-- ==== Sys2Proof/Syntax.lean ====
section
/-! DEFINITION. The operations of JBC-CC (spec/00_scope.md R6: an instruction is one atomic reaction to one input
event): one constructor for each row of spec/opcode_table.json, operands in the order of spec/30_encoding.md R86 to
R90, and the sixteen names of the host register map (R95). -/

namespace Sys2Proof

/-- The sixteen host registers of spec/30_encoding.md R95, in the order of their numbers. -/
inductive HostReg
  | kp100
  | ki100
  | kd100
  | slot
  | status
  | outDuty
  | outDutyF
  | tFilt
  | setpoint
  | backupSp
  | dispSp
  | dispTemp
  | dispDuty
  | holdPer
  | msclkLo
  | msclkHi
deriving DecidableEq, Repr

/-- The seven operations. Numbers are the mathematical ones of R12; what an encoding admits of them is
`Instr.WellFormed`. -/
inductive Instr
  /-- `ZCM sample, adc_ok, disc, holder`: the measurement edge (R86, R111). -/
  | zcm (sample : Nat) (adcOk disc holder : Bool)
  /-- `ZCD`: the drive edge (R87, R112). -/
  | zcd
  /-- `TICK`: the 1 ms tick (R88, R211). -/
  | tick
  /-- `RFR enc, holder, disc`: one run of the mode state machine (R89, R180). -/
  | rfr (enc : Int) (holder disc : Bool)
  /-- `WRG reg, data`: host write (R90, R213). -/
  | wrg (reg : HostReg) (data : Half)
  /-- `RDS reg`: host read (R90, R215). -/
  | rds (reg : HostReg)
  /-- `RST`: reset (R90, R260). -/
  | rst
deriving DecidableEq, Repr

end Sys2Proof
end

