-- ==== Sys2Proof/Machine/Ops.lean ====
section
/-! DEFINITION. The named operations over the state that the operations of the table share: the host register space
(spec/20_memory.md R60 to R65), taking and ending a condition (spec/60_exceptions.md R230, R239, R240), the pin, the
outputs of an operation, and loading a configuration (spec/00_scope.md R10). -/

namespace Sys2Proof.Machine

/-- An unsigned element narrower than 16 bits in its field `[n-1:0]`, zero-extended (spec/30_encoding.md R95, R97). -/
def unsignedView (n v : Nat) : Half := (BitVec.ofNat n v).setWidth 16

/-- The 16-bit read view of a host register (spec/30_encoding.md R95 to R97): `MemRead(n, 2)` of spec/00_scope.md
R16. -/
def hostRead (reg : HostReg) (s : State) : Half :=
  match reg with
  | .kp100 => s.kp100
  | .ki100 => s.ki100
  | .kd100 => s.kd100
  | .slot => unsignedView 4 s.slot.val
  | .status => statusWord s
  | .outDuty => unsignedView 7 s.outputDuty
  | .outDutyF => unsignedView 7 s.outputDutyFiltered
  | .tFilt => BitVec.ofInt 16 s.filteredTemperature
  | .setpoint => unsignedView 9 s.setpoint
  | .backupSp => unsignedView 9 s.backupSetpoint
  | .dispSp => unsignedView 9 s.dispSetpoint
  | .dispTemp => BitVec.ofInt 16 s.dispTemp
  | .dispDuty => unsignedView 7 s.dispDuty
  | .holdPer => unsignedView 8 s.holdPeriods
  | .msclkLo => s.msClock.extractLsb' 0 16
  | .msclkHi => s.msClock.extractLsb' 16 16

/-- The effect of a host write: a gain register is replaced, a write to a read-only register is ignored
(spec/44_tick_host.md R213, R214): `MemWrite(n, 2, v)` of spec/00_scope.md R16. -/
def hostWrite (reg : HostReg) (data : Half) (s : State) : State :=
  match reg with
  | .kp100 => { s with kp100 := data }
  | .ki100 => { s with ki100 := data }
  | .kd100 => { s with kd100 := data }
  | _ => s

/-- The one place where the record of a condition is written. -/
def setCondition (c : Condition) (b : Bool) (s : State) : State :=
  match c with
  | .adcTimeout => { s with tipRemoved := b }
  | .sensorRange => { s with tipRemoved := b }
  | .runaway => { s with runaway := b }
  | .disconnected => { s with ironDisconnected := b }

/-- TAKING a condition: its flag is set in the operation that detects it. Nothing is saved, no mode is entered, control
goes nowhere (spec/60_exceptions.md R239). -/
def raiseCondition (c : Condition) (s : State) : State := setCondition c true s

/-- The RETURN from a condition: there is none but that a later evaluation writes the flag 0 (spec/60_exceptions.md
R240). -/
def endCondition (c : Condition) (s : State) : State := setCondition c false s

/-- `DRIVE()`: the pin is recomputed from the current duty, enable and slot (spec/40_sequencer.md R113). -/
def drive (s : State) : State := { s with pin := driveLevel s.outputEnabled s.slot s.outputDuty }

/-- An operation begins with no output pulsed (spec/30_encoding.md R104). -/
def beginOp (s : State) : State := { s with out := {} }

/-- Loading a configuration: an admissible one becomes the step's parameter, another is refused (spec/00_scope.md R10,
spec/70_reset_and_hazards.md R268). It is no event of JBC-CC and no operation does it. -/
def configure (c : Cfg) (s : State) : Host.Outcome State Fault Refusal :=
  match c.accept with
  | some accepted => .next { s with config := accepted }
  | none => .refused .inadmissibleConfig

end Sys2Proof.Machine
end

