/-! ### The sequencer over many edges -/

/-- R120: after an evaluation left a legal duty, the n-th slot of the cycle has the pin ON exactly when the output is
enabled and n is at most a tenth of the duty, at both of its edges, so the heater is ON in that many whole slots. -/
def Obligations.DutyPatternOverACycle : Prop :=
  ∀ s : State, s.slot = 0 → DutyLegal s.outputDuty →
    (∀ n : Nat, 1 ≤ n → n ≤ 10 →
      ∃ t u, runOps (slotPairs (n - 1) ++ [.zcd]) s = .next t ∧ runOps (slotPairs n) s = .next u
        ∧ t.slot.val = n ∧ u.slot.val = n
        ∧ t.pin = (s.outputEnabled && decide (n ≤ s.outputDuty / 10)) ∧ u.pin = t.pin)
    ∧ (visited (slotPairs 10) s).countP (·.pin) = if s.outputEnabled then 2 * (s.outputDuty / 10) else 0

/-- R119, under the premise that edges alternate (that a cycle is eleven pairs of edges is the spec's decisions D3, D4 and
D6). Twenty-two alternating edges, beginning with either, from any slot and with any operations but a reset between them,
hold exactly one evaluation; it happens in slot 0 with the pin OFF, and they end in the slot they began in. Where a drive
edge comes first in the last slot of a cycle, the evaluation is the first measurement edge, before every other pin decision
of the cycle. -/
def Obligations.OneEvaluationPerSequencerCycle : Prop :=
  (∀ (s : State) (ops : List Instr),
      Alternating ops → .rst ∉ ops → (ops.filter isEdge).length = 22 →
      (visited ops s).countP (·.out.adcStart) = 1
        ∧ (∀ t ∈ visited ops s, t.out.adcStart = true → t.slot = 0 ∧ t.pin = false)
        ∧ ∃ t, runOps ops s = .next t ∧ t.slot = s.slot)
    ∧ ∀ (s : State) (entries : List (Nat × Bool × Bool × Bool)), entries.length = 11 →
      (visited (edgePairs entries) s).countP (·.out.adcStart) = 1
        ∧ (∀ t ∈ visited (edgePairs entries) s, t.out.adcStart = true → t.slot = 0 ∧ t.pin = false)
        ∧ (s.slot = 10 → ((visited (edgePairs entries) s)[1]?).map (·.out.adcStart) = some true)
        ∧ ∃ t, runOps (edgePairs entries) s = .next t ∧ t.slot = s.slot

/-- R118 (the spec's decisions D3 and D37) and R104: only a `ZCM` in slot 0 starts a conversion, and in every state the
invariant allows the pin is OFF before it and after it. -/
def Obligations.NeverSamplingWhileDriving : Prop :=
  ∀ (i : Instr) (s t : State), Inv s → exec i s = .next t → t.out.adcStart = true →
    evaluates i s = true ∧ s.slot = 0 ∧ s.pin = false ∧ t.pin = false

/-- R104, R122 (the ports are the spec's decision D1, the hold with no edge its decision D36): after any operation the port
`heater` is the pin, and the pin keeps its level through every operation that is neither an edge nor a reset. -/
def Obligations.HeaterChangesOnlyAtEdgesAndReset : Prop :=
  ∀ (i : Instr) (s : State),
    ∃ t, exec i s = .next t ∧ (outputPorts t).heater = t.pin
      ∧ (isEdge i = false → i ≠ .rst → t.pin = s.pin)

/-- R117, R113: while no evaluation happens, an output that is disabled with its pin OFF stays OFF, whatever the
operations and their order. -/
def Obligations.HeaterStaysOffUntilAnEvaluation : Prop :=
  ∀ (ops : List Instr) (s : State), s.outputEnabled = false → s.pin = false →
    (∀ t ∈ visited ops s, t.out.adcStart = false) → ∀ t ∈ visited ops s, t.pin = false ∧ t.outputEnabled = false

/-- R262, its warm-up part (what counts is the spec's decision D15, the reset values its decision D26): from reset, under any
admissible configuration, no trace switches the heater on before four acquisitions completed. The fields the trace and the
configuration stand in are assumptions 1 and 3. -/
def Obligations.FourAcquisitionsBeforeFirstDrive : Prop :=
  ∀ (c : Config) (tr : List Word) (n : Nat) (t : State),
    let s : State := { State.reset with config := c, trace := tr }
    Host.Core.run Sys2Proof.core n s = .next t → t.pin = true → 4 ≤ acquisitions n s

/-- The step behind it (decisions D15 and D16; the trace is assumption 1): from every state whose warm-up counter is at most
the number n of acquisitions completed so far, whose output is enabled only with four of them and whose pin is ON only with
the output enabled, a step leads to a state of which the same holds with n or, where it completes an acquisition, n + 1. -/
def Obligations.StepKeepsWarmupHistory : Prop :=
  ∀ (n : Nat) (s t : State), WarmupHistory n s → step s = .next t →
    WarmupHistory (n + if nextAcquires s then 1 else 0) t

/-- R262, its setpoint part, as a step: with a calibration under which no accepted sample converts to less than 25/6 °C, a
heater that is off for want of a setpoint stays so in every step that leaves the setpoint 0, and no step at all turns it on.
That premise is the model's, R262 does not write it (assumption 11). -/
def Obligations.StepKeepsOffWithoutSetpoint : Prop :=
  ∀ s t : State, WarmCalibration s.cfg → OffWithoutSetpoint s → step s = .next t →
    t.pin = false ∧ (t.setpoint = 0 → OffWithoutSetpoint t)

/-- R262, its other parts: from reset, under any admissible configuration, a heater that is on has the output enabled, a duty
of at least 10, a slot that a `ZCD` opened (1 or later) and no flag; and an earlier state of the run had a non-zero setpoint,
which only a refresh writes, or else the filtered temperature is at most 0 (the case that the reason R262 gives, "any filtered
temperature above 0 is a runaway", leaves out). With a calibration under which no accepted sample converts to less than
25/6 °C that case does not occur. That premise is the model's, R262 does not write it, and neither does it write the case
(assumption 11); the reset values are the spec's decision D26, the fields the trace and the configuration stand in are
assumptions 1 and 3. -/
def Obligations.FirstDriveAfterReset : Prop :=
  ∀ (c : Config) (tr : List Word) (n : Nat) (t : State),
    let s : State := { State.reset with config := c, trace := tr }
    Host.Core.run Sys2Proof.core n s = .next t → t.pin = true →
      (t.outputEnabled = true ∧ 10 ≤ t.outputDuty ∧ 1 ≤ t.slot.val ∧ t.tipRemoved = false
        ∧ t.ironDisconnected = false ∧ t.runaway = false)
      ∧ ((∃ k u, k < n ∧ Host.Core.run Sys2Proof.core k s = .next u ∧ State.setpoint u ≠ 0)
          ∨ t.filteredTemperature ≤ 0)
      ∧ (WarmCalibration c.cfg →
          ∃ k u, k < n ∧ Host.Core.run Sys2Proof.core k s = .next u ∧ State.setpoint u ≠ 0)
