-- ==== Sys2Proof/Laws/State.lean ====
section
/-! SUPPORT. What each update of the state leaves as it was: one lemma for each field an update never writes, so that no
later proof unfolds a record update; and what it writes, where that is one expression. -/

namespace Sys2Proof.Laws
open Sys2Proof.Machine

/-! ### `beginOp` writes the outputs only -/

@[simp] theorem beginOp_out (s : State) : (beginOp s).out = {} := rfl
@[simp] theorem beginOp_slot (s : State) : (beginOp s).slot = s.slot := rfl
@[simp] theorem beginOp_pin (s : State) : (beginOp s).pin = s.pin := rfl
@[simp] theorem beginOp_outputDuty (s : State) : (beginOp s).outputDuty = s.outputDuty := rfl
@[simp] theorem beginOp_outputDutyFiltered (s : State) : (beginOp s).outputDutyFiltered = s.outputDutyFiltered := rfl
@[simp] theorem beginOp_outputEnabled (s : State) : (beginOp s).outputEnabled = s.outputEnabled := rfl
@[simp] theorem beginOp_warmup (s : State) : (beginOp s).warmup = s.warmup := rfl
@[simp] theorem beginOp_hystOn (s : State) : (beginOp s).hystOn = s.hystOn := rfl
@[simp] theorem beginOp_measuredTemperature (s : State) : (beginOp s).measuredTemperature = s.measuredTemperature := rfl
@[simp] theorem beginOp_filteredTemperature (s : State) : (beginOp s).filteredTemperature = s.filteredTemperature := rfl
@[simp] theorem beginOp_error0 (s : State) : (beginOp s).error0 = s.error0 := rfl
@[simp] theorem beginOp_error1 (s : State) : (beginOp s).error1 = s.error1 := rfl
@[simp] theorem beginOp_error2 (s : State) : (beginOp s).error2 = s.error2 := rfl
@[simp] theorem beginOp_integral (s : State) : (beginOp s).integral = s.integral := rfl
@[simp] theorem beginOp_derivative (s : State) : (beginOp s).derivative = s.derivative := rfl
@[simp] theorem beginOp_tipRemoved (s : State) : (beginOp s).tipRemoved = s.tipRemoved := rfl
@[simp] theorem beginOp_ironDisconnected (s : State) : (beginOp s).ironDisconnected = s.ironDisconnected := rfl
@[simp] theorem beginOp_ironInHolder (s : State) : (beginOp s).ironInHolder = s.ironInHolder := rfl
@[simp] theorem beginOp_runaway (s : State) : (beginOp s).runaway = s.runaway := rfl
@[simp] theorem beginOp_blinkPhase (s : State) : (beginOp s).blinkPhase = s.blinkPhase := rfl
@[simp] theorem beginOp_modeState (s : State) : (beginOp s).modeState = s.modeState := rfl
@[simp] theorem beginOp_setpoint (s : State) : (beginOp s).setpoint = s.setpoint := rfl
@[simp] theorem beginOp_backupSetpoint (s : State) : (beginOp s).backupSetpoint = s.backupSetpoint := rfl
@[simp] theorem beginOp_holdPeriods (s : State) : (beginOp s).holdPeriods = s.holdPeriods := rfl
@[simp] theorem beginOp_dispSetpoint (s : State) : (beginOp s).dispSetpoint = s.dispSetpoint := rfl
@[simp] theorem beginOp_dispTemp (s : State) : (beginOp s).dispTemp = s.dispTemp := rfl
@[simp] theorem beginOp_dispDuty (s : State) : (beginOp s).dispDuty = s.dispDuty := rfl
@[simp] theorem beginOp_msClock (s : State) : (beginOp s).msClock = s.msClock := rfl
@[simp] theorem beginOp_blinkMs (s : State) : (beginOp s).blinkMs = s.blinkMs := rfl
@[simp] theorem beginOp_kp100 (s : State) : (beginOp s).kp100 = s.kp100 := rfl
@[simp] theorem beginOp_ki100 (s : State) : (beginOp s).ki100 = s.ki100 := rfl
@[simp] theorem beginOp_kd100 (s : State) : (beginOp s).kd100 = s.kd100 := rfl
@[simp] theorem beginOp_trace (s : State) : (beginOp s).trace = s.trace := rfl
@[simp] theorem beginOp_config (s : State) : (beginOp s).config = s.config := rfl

ASSIGNED TASK: From the records above, copy out the line with "def endCondition (c", the line with "u.slot.val = n", and every line between them, word for word.

RESPONSE FOR THIS EXERCISE:
def endCondition (c : Condition) (s : State) : State := setCondition c false s

/-- `DRIVE()`: the pin is recomputed from the current duty, enable and slot (spec/40_sequencer.md R113). -/
def drive (s : State) : State := { s with pin := driveLevel s.outputEnabled s.slot s.outputDuty }

/-- An operation begins with no output pulsed (spec/30_encoding.md R104). -/
def beginOp (s : State) : State := { s with out := {} }

/-- Loading a configuration: an admissible one becomes the step's parameter, another is refused (spec/00_scope.md R10,
spec/70_reset_and_hazards.md R268). It is no event of JBC-CC and no operation does it. -/
def configure (c : Cfg) (s : State) : Host.Outcome State Fault Refusal :=
  match c.accept with
  | some accepted => .next { s with config := accepted }
  | none => .refused .inadmissibleConfig

end Sys2Proof.Machine
end

/-! ### The sequencer over many edges -/

/-- R120: after an evaluation left a legal duty, the n-th slot of the cycle has the pin ON exactly when the output is
enabled and n is at most a tenth of the duty, at both of its edges, so the heater is ON in that many whole slots. -/
def Obligations.DutyPatternOverACycle : Prop :=
  ∀ s : State, s.slot = 0 → DutyLegal s.outputDuty →
    (∀ n : Nat, 1 ≤ n → n ≤ 10 →
      ∃ t u, runOps (slotPairs (n - 1) ++ [.zcd]) s = .next t ∧ runOps (slotPairs n) s = .next u
        ∧ t.slot.val = n ∧ u.slot.val = n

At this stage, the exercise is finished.